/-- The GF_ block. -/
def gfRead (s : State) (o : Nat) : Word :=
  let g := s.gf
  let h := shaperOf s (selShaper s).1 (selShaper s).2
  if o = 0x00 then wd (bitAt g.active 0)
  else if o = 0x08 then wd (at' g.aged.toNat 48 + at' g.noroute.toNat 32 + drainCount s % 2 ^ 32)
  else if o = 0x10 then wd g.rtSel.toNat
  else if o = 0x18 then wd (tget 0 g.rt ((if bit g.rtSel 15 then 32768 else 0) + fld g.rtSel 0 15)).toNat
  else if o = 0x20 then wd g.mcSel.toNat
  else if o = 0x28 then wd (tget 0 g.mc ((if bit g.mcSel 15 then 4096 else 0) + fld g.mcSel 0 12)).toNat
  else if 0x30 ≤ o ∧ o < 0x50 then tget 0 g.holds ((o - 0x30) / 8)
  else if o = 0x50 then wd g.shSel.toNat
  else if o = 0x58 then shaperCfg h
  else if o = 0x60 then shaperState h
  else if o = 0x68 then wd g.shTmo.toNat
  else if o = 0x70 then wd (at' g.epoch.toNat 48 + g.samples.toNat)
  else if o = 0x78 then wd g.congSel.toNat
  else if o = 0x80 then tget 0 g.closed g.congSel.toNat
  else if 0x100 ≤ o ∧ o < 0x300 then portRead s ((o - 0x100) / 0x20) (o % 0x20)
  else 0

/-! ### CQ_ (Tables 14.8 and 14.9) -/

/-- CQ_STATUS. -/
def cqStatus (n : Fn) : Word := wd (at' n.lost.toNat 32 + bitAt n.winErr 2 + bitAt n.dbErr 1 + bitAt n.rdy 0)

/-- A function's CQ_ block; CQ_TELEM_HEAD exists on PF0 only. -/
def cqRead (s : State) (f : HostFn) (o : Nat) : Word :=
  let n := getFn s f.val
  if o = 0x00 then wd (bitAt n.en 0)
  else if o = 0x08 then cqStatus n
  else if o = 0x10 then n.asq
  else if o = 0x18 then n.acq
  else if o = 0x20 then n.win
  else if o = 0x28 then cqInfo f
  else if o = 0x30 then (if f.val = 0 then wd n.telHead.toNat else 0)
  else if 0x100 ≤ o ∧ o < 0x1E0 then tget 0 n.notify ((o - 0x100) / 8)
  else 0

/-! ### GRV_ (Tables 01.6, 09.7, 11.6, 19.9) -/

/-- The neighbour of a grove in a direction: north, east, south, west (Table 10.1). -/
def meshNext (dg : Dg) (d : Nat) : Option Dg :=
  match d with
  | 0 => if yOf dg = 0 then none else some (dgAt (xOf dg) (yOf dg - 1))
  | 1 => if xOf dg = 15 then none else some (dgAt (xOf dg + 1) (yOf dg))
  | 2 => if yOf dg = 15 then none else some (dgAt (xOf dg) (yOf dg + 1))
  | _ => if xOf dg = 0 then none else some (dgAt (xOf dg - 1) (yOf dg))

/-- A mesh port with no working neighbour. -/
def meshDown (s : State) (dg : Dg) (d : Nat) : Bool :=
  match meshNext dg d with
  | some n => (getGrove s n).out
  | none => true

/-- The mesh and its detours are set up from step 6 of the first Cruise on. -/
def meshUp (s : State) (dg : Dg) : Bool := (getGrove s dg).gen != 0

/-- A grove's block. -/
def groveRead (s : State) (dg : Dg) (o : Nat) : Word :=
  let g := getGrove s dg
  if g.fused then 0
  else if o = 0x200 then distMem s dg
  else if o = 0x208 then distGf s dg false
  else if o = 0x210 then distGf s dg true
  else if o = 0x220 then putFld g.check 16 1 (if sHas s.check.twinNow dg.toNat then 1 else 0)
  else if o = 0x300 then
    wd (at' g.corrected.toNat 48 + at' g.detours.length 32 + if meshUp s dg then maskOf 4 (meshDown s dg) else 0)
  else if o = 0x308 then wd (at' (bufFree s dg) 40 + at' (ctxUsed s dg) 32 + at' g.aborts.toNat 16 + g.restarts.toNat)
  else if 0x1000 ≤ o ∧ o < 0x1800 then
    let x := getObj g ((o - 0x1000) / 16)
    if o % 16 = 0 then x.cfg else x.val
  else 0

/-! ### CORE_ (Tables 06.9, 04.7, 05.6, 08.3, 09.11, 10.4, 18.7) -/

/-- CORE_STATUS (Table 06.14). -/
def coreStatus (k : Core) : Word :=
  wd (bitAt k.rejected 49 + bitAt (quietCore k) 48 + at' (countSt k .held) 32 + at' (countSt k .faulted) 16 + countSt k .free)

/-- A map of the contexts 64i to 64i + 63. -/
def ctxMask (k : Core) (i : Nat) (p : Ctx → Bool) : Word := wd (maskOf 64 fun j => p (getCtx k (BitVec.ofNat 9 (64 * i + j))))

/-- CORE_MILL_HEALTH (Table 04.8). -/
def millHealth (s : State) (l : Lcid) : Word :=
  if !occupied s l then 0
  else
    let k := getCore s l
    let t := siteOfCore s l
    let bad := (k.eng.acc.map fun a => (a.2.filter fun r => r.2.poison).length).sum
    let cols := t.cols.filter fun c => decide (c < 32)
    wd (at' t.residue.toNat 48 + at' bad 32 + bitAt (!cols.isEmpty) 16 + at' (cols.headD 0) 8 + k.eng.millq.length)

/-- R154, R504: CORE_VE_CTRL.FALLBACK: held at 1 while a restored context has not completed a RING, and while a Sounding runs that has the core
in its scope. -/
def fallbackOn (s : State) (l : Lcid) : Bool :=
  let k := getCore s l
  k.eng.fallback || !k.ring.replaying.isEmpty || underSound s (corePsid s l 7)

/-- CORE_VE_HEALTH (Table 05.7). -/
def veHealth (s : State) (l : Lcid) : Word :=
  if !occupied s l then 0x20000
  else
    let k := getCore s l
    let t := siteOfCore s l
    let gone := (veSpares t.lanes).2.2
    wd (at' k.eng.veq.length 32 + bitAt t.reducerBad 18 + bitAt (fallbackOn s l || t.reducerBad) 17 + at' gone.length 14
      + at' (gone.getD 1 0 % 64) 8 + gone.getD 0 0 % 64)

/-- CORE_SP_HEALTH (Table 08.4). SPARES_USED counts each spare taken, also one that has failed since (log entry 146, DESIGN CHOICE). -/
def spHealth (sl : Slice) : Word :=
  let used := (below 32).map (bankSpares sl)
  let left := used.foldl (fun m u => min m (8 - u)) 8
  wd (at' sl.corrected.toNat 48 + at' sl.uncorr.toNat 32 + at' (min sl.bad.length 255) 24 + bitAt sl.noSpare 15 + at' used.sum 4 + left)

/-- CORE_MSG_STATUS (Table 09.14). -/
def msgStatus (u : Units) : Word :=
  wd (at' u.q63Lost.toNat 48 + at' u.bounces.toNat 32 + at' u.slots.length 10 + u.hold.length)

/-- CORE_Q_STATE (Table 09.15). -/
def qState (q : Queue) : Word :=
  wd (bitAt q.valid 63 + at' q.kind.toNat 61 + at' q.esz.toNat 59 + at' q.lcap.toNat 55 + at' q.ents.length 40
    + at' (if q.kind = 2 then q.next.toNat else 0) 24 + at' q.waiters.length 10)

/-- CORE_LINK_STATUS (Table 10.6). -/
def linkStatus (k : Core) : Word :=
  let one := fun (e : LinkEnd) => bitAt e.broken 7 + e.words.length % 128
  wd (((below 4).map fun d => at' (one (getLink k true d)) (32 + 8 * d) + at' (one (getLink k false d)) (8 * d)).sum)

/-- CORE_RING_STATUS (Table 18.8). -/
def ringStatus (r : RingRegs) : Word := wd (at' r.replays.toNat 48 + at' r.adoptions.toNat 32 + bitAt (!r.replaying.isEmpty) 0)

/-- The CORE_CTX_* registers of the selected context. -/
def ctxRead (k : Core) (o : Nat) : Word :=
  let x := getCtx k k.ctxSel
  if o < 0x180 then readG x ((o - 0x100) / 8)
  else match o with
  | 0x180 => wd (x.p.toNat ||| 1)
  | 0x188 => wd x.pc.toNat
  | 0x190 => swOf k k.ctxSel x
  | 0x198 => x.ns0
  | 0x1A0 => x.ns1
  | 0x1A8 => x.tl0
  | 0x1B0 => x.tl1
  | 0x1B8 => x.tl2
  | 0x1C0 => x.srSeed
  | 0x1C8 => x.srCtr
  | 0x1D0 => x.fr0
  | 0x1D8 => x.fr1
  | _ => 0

· · ·

Your instructions
Send back exactly, with nothing added, the lines from the first line of the material above through the line holding "else if o = 0x60 then shaperState h"; both ends are included.

Answer
/-- The GF_ block. -/
def gfRead (s : State) (o : Nat) : Word :=
  let g := s.gf
  let h := shaperOf s (selShaper s).1 (selShaper s).2
  if o = 0x00 then wd (bitAt g.active 0)
  else if o = 0x08 then wd (at' g.aged.toNat 48 + at' g.noroute.toNat 32 + drainCount s % 2 ^ 32)
  else if o = 0x10 then wd g.rtSel.toNat
  else if o = 0x18 then wd (tget 0 g.rt ((if bit g.rtSel 15 then 32768 else 0) + fld g.rtSel 0 15)).toNat
  else if o = 0x20 then wd g.mcSel.toNat
  else if o = 0x28 then wd (tget 0 g.mc ((if bit g.mcSel 15 then 4096 else 0) + fld g.mcSel 0 12)).toNat
  else if 0x30 ≤ o ∧ o < 0x50 then tget 0 g.holds ((o - 0x30) / 8)
  else if o = 0x50 then wd g.shSel.toNat
  else if o = 0x58 then shaperCfg h
  else if o = 0x60 then shaperState h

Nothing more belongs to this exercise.